-- ==== Sys2Proof/Tests/Slice0.lean ====
section
/-! SUPPORT. Tests of single steps on small states, and for each statement with hypotheses a theorem `witness_<Name>` that
shows states and operands meeting them, clause by clause at the boundary values. -/

namespace Sys2Proof.Tests

/- One theorem at a time: many kernel evaluations at once exhaust the threads. -/
set_option Elab.async false

open Sys2Proof Sys2Proof.Machine

/-! ## Small states -/

/-- A reject pocket, a hold pocket and sort pocket 3, with the distances of a short belt. -/
def params : LineParameters :=
  { LineParameters.afterReset with
    inspectionStation := some 1
    strappingStation := some 2
    feedIdle := 300
    geometry := ((((Vector.replicate 16 none).set 0 (some { g := 0, a := 0, h := 0, p := 8000, w := 100 })).set 1
      (some { g := 900, a := 20, h := 10, p := 950, w := 50 })).set 2
      (some { g := 1000, a := 20, h := 10, p := 1050, w := 50 })) }

/-- One denomination, one rule, one class of bundles of 3 in pocket 3. -/
def bank : Bank :=
  { Bank.blank with
    denominations := Bank.blank.denominations.set 0 { enabled := true, face := 500 }
    rules := Bank.blank.rules.set 0 { denominations := 1, series := 255, fitness := 7, orientations := 15, result := .cls 0 }
    classes := Bank.blank.classes.set 0 { pockets := [2], bundleSize := 3, pure := false } }

/-- A loose pocket, open and empty. -/
def loosePocket : Pocket :=
  { Pocket.afterReset with
    state := .open, assignment := some { cls := none, kind := .loose 200 8, pure := false }, limit := 200 }

/-- A strapped pocket of class 0, open and empty. -/
def strapPocket : Pocket :=
  { Pocket.afterReset with
    state := .open, assignment := some { cls := some 0, kind := .strapped 3, pure := false }, limit := 3 }

/-- The line in RUN at position 1000. -/
def line : State :=
  { State.reset with
    trk := { State.reset.trk with position := 1000 }
    pkm := { State.reset.pkm with
      pockets := ((State.reset.pkm.pockets.set 0 loosePocket).set 1 loosePocket).set 2 strapPocket }
    tbs := { active := bank, shadow := bank, generation := 1, swapPending := false, params := params }
    lsv := { State.reset.lsv with line := .run, holds := 0, running := true } }

/-- The line in another state; outside RUN, LINE_NOT_RUN is set. -/
def lineIn (l : LineState) : State :=
  { line with lsv := { line.lsv with line := l, holds := if l = .run then 0 else 1 } }

/-- With another pocket record. -/
def withPocket (s : State) (k : PocketNo) (p : Pocket) : State := s.storePocket k p

/-- With these transit entries. -/
def withQueue (s : State) (q : List Entry) : State := { s with trk := { s.trk with queue := q } }

/-- At another position. -/
def at' (s : State) (p : Position) : State := { s with trk := { s.trk with position := p } }

/-- With the entry eye BLOCKED since a position. -/
def blockedFrom (s : State) (lead : Position) : State :=
  { s with trk := { s.trk with eye := .blocked lead (lead + 768) } }

/-- With the entry eye VOID. -/
def voidEye (s : State) : State := { s with trk := { s.trk with eye := .void } }

/-- With these deposit contexts. -/
def withContexts (s : State) (c : List Context) : State := { s with dpu := { s.dpu with contexts := c } }

/-- With a command at the head of the command queue. -/
def asks (s : State) (kind : Byte) (payload : List Byte) : State :=
  { s with cmp := { s.cmp with
      commands := [{ src := 0, kind := kind, corr := 9, payload := payload, broadcast := false }] } }

/-- That command. -/
def asked (kind : Byte) (payload : List Byte) : QueuedCommand :=
  { src := 0, kind := kind, corr := 9, payload := payload, broadcast := false }

/-- With a frame in the transmit slot. -/
def sending (s : State) : State := { s with lnk := { s.lnk with slot := some { source := .forward, bytes := [0] } } }

/-- An ACTIVE deposit with notes in transit. -/
def deposit (seq inTransit : Nat) : Context :=
  { Context.opening seq (some 5) none with assigned := inTransit, inTransit := inTransit }

/-- A genuine note of denomination 0. -/
def note : NoteContents :=
  { kind := .note, fault := false, denomination := some 0, series := 0, orientation := .faceUpHead, verdict := .genuine,
    fitness := .fit, card := .absent, serial := [0x41, 0x42] }

/-- A SEEN entry that cleared at position 980. -/
def seen (seq : Nat) : Entry := { State.newEntry (at' line 980) 900 false with seq := seq }

/-- An entry resolved to that note for deposit 1, at pocket 3 with its marks. -/
def placed (seq : Nat) (st : EntryState) : Entry :=
  { seen seq with
    state := st, resolution := some (.frame note), deposit := some 1, generation := some 1, faceValue := some 500,
    denomination := some 0, destination := some (.cls 0), pocket := some 2, gateOn := some 1880, gateOff := some 1990,
    windowStart := some 1900, windowEnd := some 2000 }

/-- Pocket 3 with one note of deposit 1 committed. -/
def strapCommitted : Pocket :=
  { strapPocket with committed := 1, bundle := some 1, contributions := [{ deposit := 1, committed := 1, delivered := 0 }] }

/-- The line with one note of deposit 1 on its way to pocket 3. -/
def carrying (st : EntryState) : State :=
  withContexts (withPocket (withQueue line [placed 1 st]) 2 strapCommitted) [deposit 1 1]

/-- What a take of a command leaves, seen through one function. -/
def after (o : Host.Outcome State Fault Refusal) (f : State → α) : Option α :=
  match o with
  | .next t => some (f t)
  | .fault _ => none
  | .refused _ => none

/-! ## Well-formedness: each check refuses -/

theorem test_wellFormed_refuses_decision : Instr.wellFormed (.decisionPointExpiry 0) = false := by decide
theorem test_wellFormed_refuses_gateOn : Instr.wellFormed (.gateOnExpiry 0) = false := by decide
theorem test_wellFormed_refuses_gateOff : Instr.wellFormed (.gateOffExpiry 65536) = false := by decide
theorem test_wellFormed_refuses_windowEnd : Instr.wellFormed (.windowEndExpiry 65536) = false := by decide
theorem test_wellFormed_refuses_no_bytes : Instr.wellFormed (.linkFrameReceived []) = false := by decide
theorem test_wellFormed_accepts : Instr.wellFormed (.windowEndExpiry 65535) = true := by decide

/-! ## The frame check, with the values R162 gives -/

/-- 09_the_line_link.md, after Table 9-4: the nine bytes 0x31 to 0x39. -/
theorem test_crc_digits : crc [0x31, 0x32, 0x33, 0x34, 0x35, 0x36, 0x37, 0x38, 0x39] = 0x29B1 := by decide +kernel

/-- 09_the_line_link.md: the worked frame DEST 7, SRC 0, KIND 0x21, CORR 1. -/
theorem test_crc_frame : frameBytes 7 0 0x21 1 [] = [0xC3, 0x05, 0x07, 0x00, 0x21, 0x01, 0xF0, 0x1B] := by decide +kernel

/-! ## Steps of the spec's worked sequences -/

/-- Table 13-1, step 1: COMMIT_TABLES after power-on is refused INVALID_TABLES with check 3. -/
theorem test_commit_at_reset :
    after (exec .commitTables (asks State.reset 0x12 [])) (fun t => t.lnk.slot.map (fun f => (f.bytes.drop 6).take 4))
      = some (some [0x12, 1, 9, 3]) := by decide +kernel

/-- Table 13-1, step 6: COPY_ACTIVE_TO_SHADOW in STANDBY is refused STATE. -/
theorem test_copy_in_standby :
    after (exec .copyActiveToShadow (asks State.reset 0x11 [])) (fun t => t.lnk.slot.map (fun f => (f.bytes.drop 6).take 4))
      = some (some [0x11, 1, 1, 0]) := by decide +kernel

/-- Table 13-1, step 12: RUN takes LINE_NOT_RUN from the set, and FEED_HOLD goes inactive. -/
theorem test_run_frees_the_feeder :
    after (exec .lineControlRun (asks (lineIn .ready) 0x17 [0])) (fun t => (t.lsv.line, t.feedHoldOutput))
      = some (.run, false) := by decide +kernel

/-- Table 13-2: the record of deposit 110, 320,000 counted against 310,000 declared. -/
theorem test_outcome_of_deposit_110 :
    (Context.outcome { deposit 110 0 with
      value := digitsOfNat 14 320000
      declaration := some { card := 1, value := digitsOfNat 14 310000, counts := [], reference := [] } })
      = (.over, digitsOfNat 14 10000) := by decide +kernel

/-- Table 13-2, step 2: the third commitment at 47 held makes 50, and the pocket is FULL. -/
theorem test_commitment_fills_pocket :
    (Pocket.commit 5 111 0
      { strapPocket with
        limit := 50, held := 47, committed := 2, bundle := some 5140,
        contributions := [⟨109, 0, 17⟩, ⟨110, 2, 30⟩] }).state = .full := by decide +kernel

/-- Table 13-4: the record of a timed-out bundle of 100 notes. -/
theorem test_record_of_bundle_5310 :
    (Pocket.bundleRecord .strapTimeout
      { strapPocket with held := 100, bundle := some 5310, contributions := [⟨130, 0, 64⟩, ⟨131, 0, 36⟩] }).pairs
      = [(130, 64), (131, 36)] := by decide +kernel

/-- R13, R14, as in Table 13-3: an object that begins less than the minimum gap behind the newest entry ties with it. -/
theorem test_tie :
    after (exec .entryEyeClearingEdge
      (blockedFrom (withQueue (at' line 1160) [seen 1]) 1000)) (fun t => t.trk.queue.map Entry.tied)
      = some [true, true] := by decide +kernel

/-- R194, Table 12-1: on the LINE page the inspection and the strapping station of none are 0xFF. -/
theorem test_no_station_on_the_line_page : (LineParameters.afterReset.bytes.drop 14).take 2 = [0xFF, 0xFF] := by
  decide +kernel

/-- Table 7-1: the loose limits of pockets 1 to 16 have the indices 1 to 16 (log entry 29). -/
theorem test_loose_limits_by_pocket :
    loadInRange [3, 0, 1, 1, 44, 8] = false ∧ loadInRange [3, 17, 1, 1, 44, 8] = false
      ∧ loadInRange [3, 16, 1, 1, 44, 8] = true
      ∧ (loadBank Bank.blank [3, 16, 1, 1, 44, 8]).loose[(15 : PocketNo)] = { capacity := 300, allowance := 8 } := by
  decide +kernel

/-- R1: at prescaler 1 the position wraps from 65535 to 0. -/
theorem test_position_wraps :
    after (exec .encoderPulse (at' line 65535)) (fun t => t.trk.position) = some 0 := by decide +kernel

/-- R116: a sum that lands on the accumulator maximum does not saturate, and the next credit does. -/
theorem test_credit_at_maximum :
    creditValue (digitsOfNat 14 99999999999998) false 1 = (maxValue, false) ∧ creditValue maxValue false 1 = (maxValue, true) := by
  decide +kernel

______________________________

## WORK TO BE COMPLETED
Take exactly the lines from the one containing "def withPocket (s" through the one containing "position 980. -/" in the data above, and output them with nothing added.

## SOLUTION
def withPocket (s : State) (k : PocketNo) (p : Pocket) : State := s.storePocket k p

/-- With these transit entries. -/
def withQueue (s : State) (q : List Entry) : State := { s with trk := { s.trk with queue := q } }

/-- At another position. -/
def at' (s : State) (p : Position) : State := { s with trk := { s.trk with position := p } }

/-- With the entry eye BLOCKED since a position. -/
def blockedFrom (s : State) (lead : Position) : State :=
  { s with trk := { s.trk with eye := .blocked lead (lead + 768) } }

/-- With the entry eye VOID. -/
def voidEye (s : State) : State := { s with trk := { s.trk with eye := .void } }

/-- With these deposit contexts. -/
def withContexts (s : State) (c : List Context) : State := { s with dpu := { s.dpu with contexts := c } }

/-- With a command at the head of the command queue. -/
def asks (s : State) (kind : Byte) (payload : List Byte) : State :=
  { s with cmp := { s.cmp with
      commands := [{ src := 0, kind := kind, corr := 9, payload := payload, broadcast := false }] } }

/-- That command. -/
def asked (kind : Byte) (payload : List Byte) : QueuedCommand :=
  { src := 0, kind := kind, corr := 9, payload := payload, broadcast := false }

/-- With a frame in the transmit slot. -/
def sending (s : State) : State := { s with lnk := { s.lnk with slot := some { source := .forward, bytes := [0] } } }

/-- An ACTIVE deposit with notes in transit. -/
def deposit (seq inTransit : Nat) : Context :=
  { Context.opening seq (some 5) none with assigned := inTransit, inTransit := inTransit }

/-- A genuine note of denomination 0. -/
def note : NoteContents :=
  { kind := .note, fault := false, denomination := some 0, series := 0, orientation := .faceUpHead, verdict := .genuine,
    fitness := .fit, card := .absent, serial := [0x41, 0x42] }

/-- A SEEN entry that cleared at position 980. -/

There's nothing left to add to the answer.